25 February 2009

Carneval in Diamantina

Carrrrnewow!

So, first of all, I didn`t stay in any of the famous places like Rio, Salvador or even Olinda. Instead I ended up in Diamantina with a group of crazy Germans. It was lots of fun and a new experience. Diamantina is a small historic miner`s city, very beautiful but normally rather unexciting. This however changes when its time for carvenal! Most of the local croud get out of the city, make sure they don`t leave anything in their flats so that they can rent them to plenty, plenty of mostly young Brazilians who are coming to town to party almost straight for five days... It`s a crazy, chaotic mess that starts in your room (7 people in one little room), grows in the flat (one bathroom for 25 people, no real kitchen, only beer, chachaca and caipirinha to drink) and expands to the streets, other apartments and whereever the wave of madness takes you!

08 February 2009

Travelling through time and stuff...

In São Paulo everybody has a tatoo, but this one is the coolest!
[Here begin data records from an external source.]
/-- Dirty bytes as runs of neighbours. -/
def dirtyRuns (t : Tab Nat) : List (Nat × List Byte) :=
  t.foldr (fun p acc =>
    let b := BitVec.ofNat 8 (p.2 - 1)
    match acc with
    | (a, bs) :: rest => if a = p.1 + 1 then (p.1, b :: bs) :: rest else (p.1, [b]) :: acc
    | [] => [(p.1, [b])]) []

/-- A held tile is encoded into the L2: slot bytes first, then the header byte (R119, R176). -/
def Dev.putTile (d : Dev) (o : Nat) (t : HeldTile) : Dev :=
  let (size, out) := encodeTile t.format t.pixels
  ((d.gpuWrite o t.slot out).2.gpuWrite o t.header (leBytes 1 size)).2

/-- The held tiles whose slots `mine` names are flushed. -/
def Dev.flushTiles (d : Dev) (o : Nat) (mine : Nat → Bool) : Dev :=
  let p := d.part o
  (p.tiles.filter (fun t => mine t.slot)).foldl (fun d t => d.putTile o t)
    (d.setPart o { p with tiles := p.tiles.filter (fun t => !(mine t.slot)) })

/-- Held tiles and then dirty bytes that `mine` names are written back as accesses by the owner; the partition keeps seeing
them. -/
def Dev.writeBack (d : Dev) (o : Nat) (mine : Nat → Bool) : Dev :=
  let d := d.flushTiles o mine
  let p := d.part o
  (dirtyRuns (p.dirty.filter (fun x => mine x.1))).foldl (fun d run =>
      let (_, d) := d.memWrite o run.1 run.2
      let view := ((d.viewed o).memWrite o run.1 run.2).2.mem
      d.setPart o { d.part o with view := view })
    (d.setPart o { p with dirty := p.dirty.filter (fun x => !(mine x.1)) })

/-- All dirty lines are written back. -/
def Dev.flushL2 (d : Dev) (o : Nat) : Dev := d.writeBack o (fun _ => true)

/-- The partition's L2 shares are invalidated: it sees memory as it is now, and its own dirty bytes. -/
def Dev.invalidateL2 (d : Dev) (o : Nat) : Dev := d.setPart o { d.part o with view := d.mem }

/-! ### Compute held off the cores (R159, R161) -/

/-- Compute of a partition is held. -/
def Dev.computeHeld (d : Dev) (o : Nat) : Bool :=
  let p := d.part o
  !p.hold.isEmpty || p.request.isSome || ((d.gq o 1).jobs.head?.bind (fun j => j.awaySince)).isSome

/-- The job in hand of a queue is replaced. -/
def Dev.setHead (d : Dev) (o q : Nat) (j : GpuJob) : Dev :=
  let x := d.gq o q
  d.setGq o q { x with jobs := j :: x.jobs.drop 1 }

/-- The compute job in hand is preempted: it keeps its place (R161). -/
def Dev.preemptCompute (d : Dev) (o : Nat) : Dev :=
  match (d.gq o 1).jobs with
  | j :: _ => if j.started && j.awaySince.isNone then
      d.setHead o 1 { j with awaySince := some d.clock.ns, preempts := j.preempts + 1 } else d
  | [] => d

/-- A preemption request for a band (R159). -/
def Dev.preempt (d : Dev) (layer b : Nat) : Dev :=
  if d.bandCount layer ≤ b then d
  else
    let st := d.bandState layer b
    let o := d.owner (blockId 2 layer)
    if st = 2 ∨ (st = 0 ∧ d.bandPending layer b = 0) ∨ !(partOk o) ∨ (d.computeCores o).isEmpty then d
    else
      let p := d.part o
      let d := d.setPart o { p with
        hold := if p.hold.contains (layer, b) then p.hold else p.hold ++ [(layer, b)]
        request := if p.hold.isEmpty && p.request.isNone then some (d.clock.ns, layer) else p.request }
      ((d.count 0x25B0 0x04).count (bandIndex layer) 0x0E).preemptCompute o

/-- Wave state of a core written into its slot of the spill area (R160): up to 128 KiB, of content that nothing gives. -/
def Dev.spillCore (d : Dev) (o c : Nat) : Dev :=
  if d.spillValid o then
    let (k, d) := d.nextFree
    let n := Config.freeNat k % 0x20001
    (d.gpuWrite o (d.getO (partIndex o) 0x02 + c * 0x40000) ((List.range n).map (Config.freeByte k))).2
  else d

/-- The wave state of a preempted job, of every core that may run compute. -/
def Dev.spillWaves (d : Dev) (o : Nat) : Dev :=
  if (d.gq o 1).jobs.any (fun j => j.awaySince.isSome) then (d.computeCores o).foldl (fun d c => d.spillCore o c) d else d

/-- The last core is free of compute: the time is recorded (R159). -/
def Dev.preempted (d : Dev) (o : Nat) : Dev :=
  let p := d.part o
  match p.request with
  | none => d
  | some (at_, layer) =>
    let t := d.clock.ns - at_
    let d := d.setPart o { p with request := none }
    let d := if d.getO 0x25B0 0x05 < t then d.setO 0x25B0 0x05 t else d
    let d := d.setO (bandIndex layer) 0x13 t
    let d := if 1000 * d.preemptionBound < t then d.count (bandIndex layer) 0x12 else d
    d.spillWaves o

/-- The hold ends when every band that caused it is Ready or judged; preempted waves resume (R161). -/
def Dev.holdEnds (d : Dev) (o : Nat) : Dev :=
  let p := d.part o
  if p.request.isSome || !(p.hold.all (fun h => d.bandState h.1 h.2 == 2)) then d
  else
    let d := d.setPart o { p with hold := [] }
    match (d.gq o 1).jobs with
    | j :: _ =>
      match j.awaySince with
      | some t => d.setHead o 1 { j with awaySince := none, away := j.away + (d.clock.ns - t) }
      | none => d
    | [] => d

/-! ### A job's descriptor (Table 7-3) -/

def gjQueue (b : List Byte) : Nat := field b 0 1
def gjBuffer (b : List Byte) : Nat := field b 8 8
def gjLength (b : List Byte) : Nat := field b 16 4
def gjBudget (b : List Byte) : Nat := field b 20 4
Yesterday I arrived at São Paulo and was immediately won by this city. Contrary to my expectations it didn’t feel too crowded, violent and menacing. Well, I am also lucky because I stay in the center where I can most of the things on foot and yesterday we only went to really cool, relaxed places: the Museo do Arte do São Paulo, a little street fair with good old live Samba music and after some caipirinhas with different cachaças we walked to a great samba funk dance club only three blocks away. Perfect and long day!
While enjoying our Caipirinhas at Kiki’s place, I felt glad to be with so smart international students again because several interesting discussions arouse... I learned about the complex political situation in Columbia (despite the Colombian parapolitics scandal president Uribe is still popular), we were discussing the ideal government term (are 4 years enough to make a change but if not how many years should a political leader run a country?) and finally touched down at the number one topic: globalization. No new insights but I got the hint to watch a good little educative movie about the story of stuff. If you haven`t seen it yet, check it out! I learned some new things for example that in the US 99% of the purchased products become trash after 6 months. Even if the numbers aren´t totally correct, this is really scary. And then I reflected my present trip and realized that my stuff comes and goes. I have already broken one camera, lost a cell phone (after 3 days!), have been stolen a bike, trashed one pair of shoes, given away three books and received three books in return, bought 5 shirts and lost 2 and so on and so on. It is really not easy to limit your stuff yet be prepared for all kinds of different situations while travelling for 6 months. Well, it´s easy if your are very disciplined... By the way, this reminds me of a great Brazilian movie I saw this week: The man who defeated the devil is a poetic film about a fearleass man travelling through northeast Brazil. He is riding on his horse with nothing more than what he´s wearing experiencing the most amazing adventures. This guy is definitely my hero!